__EXERCISE INSTRUCTIONS__: Beginning with the line that contains "in time ends" in the material below, print each line exactly until the line that contains "if unit.kind = 1 ∧ !t.unfence" has been printed, then stop.

INPUT FOR THIS TASK Start Marker

/-- A compute step has its result (R131, R133): the lists and registers it commits, its reply, and what its code does.
A step whose list finds no page waits: the block is unchanged and the command may come again. OUTBUF tells of the reply's own LIST
copy alone, not of PACK's attribution (DESIGN CHOICE, assumption 119); a LIST or REG bit of a step without an LD or RD takes LH0 or
RG0 (DESIGN CHOICE, assumption 120). -/
def Block.commitStep (b : Block) (n : Nat) (i : RInstr) (r : StepResult) : Block :=
  let go := Codes.continues r.code
  if !go && !Codes.halts r.code then
    (b.modCtx n fun c => { c with lastCode := r.code }).stopReq n r.code
  else
    let placed := match r.ld with
      | none => Alloc.done b
      | some (kind, count, bytes) => b.setList n i.ld kind count bytes
    match placed with
    | .wait => b
    | .fail code => (b.modCtx n fun c => { c with lastCode := code }).stopReq n code
    | .done b =>
      let b := b.writeAll r.writes
      let b := match r.rd with
        | some v => b.modCtx n fun c => c.setReg i.rd v
        | none => b
      let b := b.modCtx n fun c => { c with req := c.req.map fun q => { q with
        ownLists := if r.ownList then i.ld :: q.ownLists.filter (· != i.ld)
          else if r.ld.isSome then q.ownLists.filter (· != i.ld) else q.ownLists } }
      if !go then b.stopReq n r.code
      else if bit i.rpl 2 && b.listPoison n i.ld then
        ((b.poisonCopy n).modCtx n fun c => { c with lastCode := Codes.memPoison }).stopReq n Codes.memPoison
      else
        let (b, pc) := b.outPieces n r.summary
        let (b, off, copied, oc) := if bit i.rpl 2 then b.outCopy n (listUnit ((b.ctx n).list i.ld).kind (b.listBytes n i.ld)) (b.listBytes n i.ld)
          else (b, 0, 0, Codes.ok)
        let code := if r.code ≠ Codes.ok then r.code else if pc ≠ Codes.ok then pc else oc
        let b := b.modCtx n fun c => { c with
          lastCode := code
          req := c.req.map fun q => { q with qualified := if code = Codes.ok then q.qualified else some code } }
        let b := if i.rpl % 8 = 0 then b
          else
            let c := b.ctx n
            let aux := if r.ld.isSome then (c.list i.ld).count else 0
            (b.ctxReply n 1 code (decide (0 < copied)) false c.pc aux
              (stepPayload i.rpl (c.reg i.rd) off copied r.drops)).1
        b.advance n ((b.ctx n).pc + 1)

/-- A step result that only carries a code. -/
def StepResult.ofCode (c : Code) : StepResult :=
  { code := c, ld := none, rd := none, drops := none, summary := [], ownList := false, writes := [], deferred := [] }

/-! ### Which step a context may start -/

/-- The context may start the instruction at its PC (R132, R145, R172): a request runs, no step is in progress, no reply
waits, no teardown, no key-value data to replay. -/
def Block.ready (b : Block) (n : Nat) : Bool :=
  let c := b.ctx n
  (c.state = .admitted || c.state = .running) && c.step.isNone && !c.replyWait && !c.freeing && !c.recompute &&
  match c.req with
  | some r => r.admitted && r.ending.isNone && r.finish.isNone
  | none => false

/-- Run `f` on the instruction at the context's PC when its opcode is `op` and the context may start it; else the
command no longer applies and is dropped (R146). -/
def Block.onStep (b : Block) (n op : Nat) (f : RInstr → Block → Block) : Block :=
  match b.instrAt n with
  | some i => if b.ready n && i.op == op then f i b else b
  | none => b

end Sys2Proof.Machine
end

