-- ==== Sys2Proof/Machine/Flags.lean ====
section
/-!
DEFINITION. Machine/Flags.lean: the floating-point flags CO_FPFLAGS (R251): NAN_MADE, INF_MADE and SAT from bit 2.
-/
namespace Sys2Proof.Machine

/-- Flags of a V-slot result or an accumulator element (R251): an infinity or a NaN that no operand already was. -/
def madeFlags (ops : List Num) (r : Num) : BitVec 3 :=
  (if r.isNan && !ops.any Num.isNan then flagNan else 0) ||| (if r.isInf && !ops.any Num.isInf then flagInf else 0)

/-- Flags of an F32 result by its operand words. -/
def madeF32 (ops : List W32) (r : W32) : BitVec 3 := madeFlags (ops.map f32) (f32 r)

/-- All flags of a list. -/
def orFlags (l : List (BitVec 3)) : BitVec 3 := l.foldl (· ||| ·) 0

/-- The flags after a bundle: a set wins over a W1C write of the same bundle (R11, R251). -/
def flagsAfter (old clear set : BitVec 3) : BitVec 3 := (old &&& ~~~clear) ||| set

end Sys2Proof.Machine
end

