/-- SELFTEST_COMPLETE (R621, R657 to R660): a test ends with its result. A coach test that could not start in time ends
with DEFERRED; one whose coach still saves its task goes on. -/
def execSelftestComplete (unit : UnitId) (pass : Bool) (s : State) : Host.Outcome State Fault Refusal :=
  s.run fun b =>
    match b.testOf unit with
    | none => b
    | some t =>
      if !t.started then
        if t.due + b.ost.calDeferMs * 500000 ≤ b.ost.tick then
          ({ (b.endTest t Codes.deferred) with
            ost := { (b.endTest t Codes.deferred).ost with deferCount := sat32 b.ost.deferCount 1 } }).log 0x0B 1
              Codes.deferred (some unit) none 0
        else if b.mayWithdraw then b.startTest t
        else b
      else if unit.kind = 1 ∧ (b.coach unit.index).task.isSome then b
      else
        let b := if unit.kind = 1 then b.wipeCoach unit.index else b
        if pass then
          let b := b.endTest t Codes.ok
          if t.unfence then b.unmarkFenced unit (fenceOrigin t.issuer) else b
        else
          let code := if t.unfence then Codes.fenceTest else Codes.testFail
          let b := (b.endTest t code).log 0x02 2 code (some unit) none 0
          if unit.kind = 1 ∧ !t.unfence then (b.applyFence unit true 3).settleStops else b

end Sys2Proof.Machine
end

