/-- DETOK_COMMAND (R378 to R387): the detokenizer runs its first command: stop strings, held bytes, TEXT replies. -/
def execDetokCommand (s : State) : Host.Outcome State Fault Refusal :=
  s.run fun b =>
    match b.txu.detokQ with
    | [] => b
    | q :: rest =>
      let b := { b with txu := { b.txu with detokQ := rest } }
      let c := b.ctx q.ctx
      match c.step, b.instrAt q.ctx with
      | some st, some i =>
        if st.opcode ≠ 0xF then b
        else
          let r := b.textRec q.ctx
          let text := bit i.rpl 3
          let none_ := setHold r []
          let (d, hold, stop, bad) := b.detokTokens c.tenant text r q.tokens ⟨0, [], []⟩ (tHold r)
          let d := if bad.isSome then d else d.finish text hold stop
          let b := ((b.putText q.ctx none_).countDetok d.tokens).textReplies q.ctx d.out
          b.unitResult q.ctx (StepResult.ofCode (match bad with
            | some e => e
            | none => if stop.isSome then Codes.stopped else Codes.ok))
      | _, _ => b

end Sys2Proof.Machine
end

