/-- UPDATE (R443): the kernel's checks, then deferred UPDATE commands that go out when the step commits. -/
def execUpdate (ctx : Nat) (s : State) : Host.Outcome State Fault Refusal :=
  s.run fun b => b.onStep ctx 4 fun i b =>
    let c := b.ctx ctx
    let la := c.list i.la
    let lb := c.list i.lb
    match b.stepTable c.tenant i.obj with
    | .error e => b.stepCode ctx i e
    | .ok t =>
      let hdr := fieldAt (b.readMem (ctxRangeBase + lb.offset * 64) 4) 0 4
      if !b.listIs ctx i.la [kIndices] ∨ !b.listIs ctx i.lb [kRows] then b.stepCode ctx i Codes.listKind
      else if !t.updatable then b.stepCode ctx i Codes.gtuNoUpdate
      else if b.poisoned (ctxRangeBase + lb.offset * 64) 64 then b.stepCode ctx i Codes.memPoison
      else if bits hdr 10 0 ≠ t.elems ∨ bits hdr 12 11 ≠ t.fmt ∨ la.count ≠ lb.count then b.stepCode ctx i Codes.gtuCountMismatch
      else if b.kindGone 6 4 then b.stepCode ctx i Codes.unitFenced
      else
        let cmds := (keyRuns false 1 la.count).map fun r =>
          stepGtuCmd ctx c.tenant i.obj (b.servedBy t) 2 true false false r.2 (ctxTva (la.offset * 64) + 8 * r.1)
            (ctxTva (lb.offset * 64 + 64) + t.rs64 * r.1)
        b.startStep ctx i .task false 96 (some { StepResult.ofCode Codes.ok with deferred := cmds }) none none [i.obj]

end Sys2Proof.Machine
end

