/-! ### Answers of other modules (R298 to R300) -/

/-- The entries of a RESULT as candidates. -/
def resultCands (m : ResultMsg) (flags : Nat) : List Cand :=
  m.ids.zipIdx.map fun x =>
    { id := x.1, score := m.scores.getD x.2 0, setIdx := m.setIdx
      flags := flags ||| (if m.deaths.getD x.2 false then flagDeath else 0), cache := noCache }

/-- The request pins the epoch that the owning module holds (R281). -/
def Block.pinRemote (b : Block) (n key epoch : Nat) : Block :=
  b.modCtx n fun c => { c with req := c.req.map fun r => { r with
    pins := if (r.pins.lookup key).isSome then r.pins else r.pins ++ [(key, epoch)] } }

/-- An answer of the module has come and waits for pages. -/
def SearchRun.parkedFor (s : SearchRun) (setIdx module : Nat) : Bool :=
  s.parked.any fun m => m.setIdx == setIdx && m.module == module

/-- Some module still owes the step its answer. -/
def SearchRun.owes (s : SearchRun) : Bool :=
  s.queries.any (fun q => !q.done && match q.module with
    | some m => !s.parkedFor q.setIdx m
    | none => false) ||
  s.walks.any fun w => !w.done && match w.module with
    | some m => !s.parkedFor w.setIdx m
    | none => false

/-- No module is awaited any more: the context runs again (R144). -/
def Block.notOwed (b : Block) (n : Nat) : Block := match b.search? n with
  | some s => if s.owes then b else b.unblockCtx n
  | none => b

/-- Records of an answer join the cache, or the answer waits for pages of it (R170, R299). -/
def Block.takeRecords (b : Block) (n : Nat) (m : ResultMsg) (rs : List (Nat × List Byte)) (f : Block → Block) : Block :=
  match b.addRecords n rs with
  | .ok b => f b
  | .wait => (b.modSearch n fun s => { s with parked := s.parked ++ [m] }).notOwed n
  | .fail e => b.searchFail n e

/-- A search of `i` waits for an answer: the shard's entry of a query, and of a walk. -/
def SearchRun.waitsFor (s : SearchRun) (m : ResultMsg) : Option ShardQuery × Option WalkRun :=
  (s.queries.find? fun q => q.setIdx == m.setIdx && q.module == some m.module && !q.done,
    s.walks.find? fun w => w.setIdx == m.setIdx && w.module == some m.module && !w.done)

/-- An answer for a PROBE, SCAN or WALK: its entries, and the records returned with them (R298, R299). -/
def Block.searchAnswer (b : Block) (n : Nat) (m : ResultMsg) : Block :=
  match b.search? n, b.instrAt n with
  | some run, some i =>
    let new := m.records.filter fun r => (b.cached? n r.1).isNone
    match run.waitsFor m with
    | (none, none) => b
    | (none, some w) =>
      b.takeRecords n m new fun b =>
        let es := (resultCands m flagWalked).map fun c =>
          ({ cand := c, row := 0, score := 0, expanded := true, ret := true, fetched := true } : BeamEnt)
        ((b.setWalk n { w with beam := es, done := true }).notOwed n).walkCheck n
    | (some q, _) =>
      if i.op = 5 then
        let b := b.modQuery n q.setIdx fun q => { q with remote := resultCands m 0, done := true }
        match b.search? n with
        | some run =>
          if run.owes then b
          else
            match b.shardSet (b.ctx n).tenant i.obj with
            | .error e => b.searchFail n e
            | .ok (_, es) => (b.unblockCtx n).unitResult n (b.probeFinish i es run)
        | none => b
      else
        b.takeRecords n m new fun b =>
          ((b.modQuery n q.setIdx fun q => { q with
            remote := resultCands m (if run.reference then flagExact else 0), done := true }).notOwed n).scanRound n
              (b.vectorList n) 6
  | _, _ => b

/-- A SCAN or WALK whose records or answers waited for a page goes on: the first answer that waits, else the rounds. -/
def Block.searchAgain (b : Block) (n op : Nat) : Block :=
  match (b.ctx n).step, b.search? n with
  | some st, some s =>
    if st.opcode ≠ op then b
    else
    match s.parked with
    | m :: rest => (b.modSearch n fun s => { s with parked := rest }).searchAnswer n m
    | [] => if st.wait = .search ∧ s.reference then b.scanRound n (b.vectorList n) 6 else b
  | _, _ => b

/-- SCAN (R292, R293, R301). Entries of LB for a partition that the shard lacks name no rows. -/
def execScan (ctx : Nat) (s : State) : Host.Outcome State Fault Refusal :=
  s.run fun b => if (b.ctx ctx).step.isSome then b.searchAgain ctx 6 else b.onStep ctx 6 fun i b =>
    match b.searchStart ctx i (some kPartitions) with
    | .error e => b.stepCode ctx i e
    | .ok (ref, es, q) =>
      if b.searchGone then b.stepCode ctx i Codes.unitFenced
      else
        let lb := b.listBytes ctx i.lb
        let c := b.ctx ctx
        let run := { SearchRun.new q with
          mask := c.reg i.rb, any := i.sub == 1, k := i.imm16, widen := bit i.iflags 0, reference := ref }
        b.scanStart ctx i es run fun setIdx shard => (partsFor setIdx lb).filter fun p => match b.shard? shard with
          | some x => (es.getD setIdx (0, 0)).1 != b.cb.module || decide (p.2.2 < x.parts)
          | none => true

INPUT FOR THIS TASK End Marker

__EXPECTED ANSWER__:
/-- SELFTEST_COMPLETE (R621, R657 to R660): a test ends with its result. A coach test that could not start in time ends
with DEFERRED; one whose coach still saves its task goes on. -/
def execSelftestComplete (unit : UnitId) (pass : Bool) (s : State) : Host.Outcome State Fault Refusal :=
  s.run fun b =>
    match b.testOf unit with
    | none => b
    | some t =>
      if !t.started then
        if t.due + b.ost.calDeferMs * 500000 ≤ b.ost.tick then
          ({ (b.endTest t Codes.deferred) with
            ost := { (b.endTest t Codes.deferred).ost with deferCount := sat32 b.ost.deferCount 1 } }).log 0x0B 1
              Codes.deferred (some unit) none 0
        else if b.mayWithdraw then b.startTest t
        else b
      else if unit.kind = 1 ∧ (b.coach unit.index).task.isSome then b
      else
        let b := if unit.kind = 1 then b.wipeCoach unit.index else b
        if pass then
          let b := b.endTest t Codes.ok
          if t.unfence then b.unmarkFenced unit (fenceOrigin t.issuer) else b
        else
          let code := if t.unfence then Codes.fenceTest else Codes.testFail
          let b := (b.endTest t code).log 0x02 2 code (some unit) none 0
          if unit.kind = 1 ∧ !t.unfence then (b.applyFence unit true 3).settleStops else b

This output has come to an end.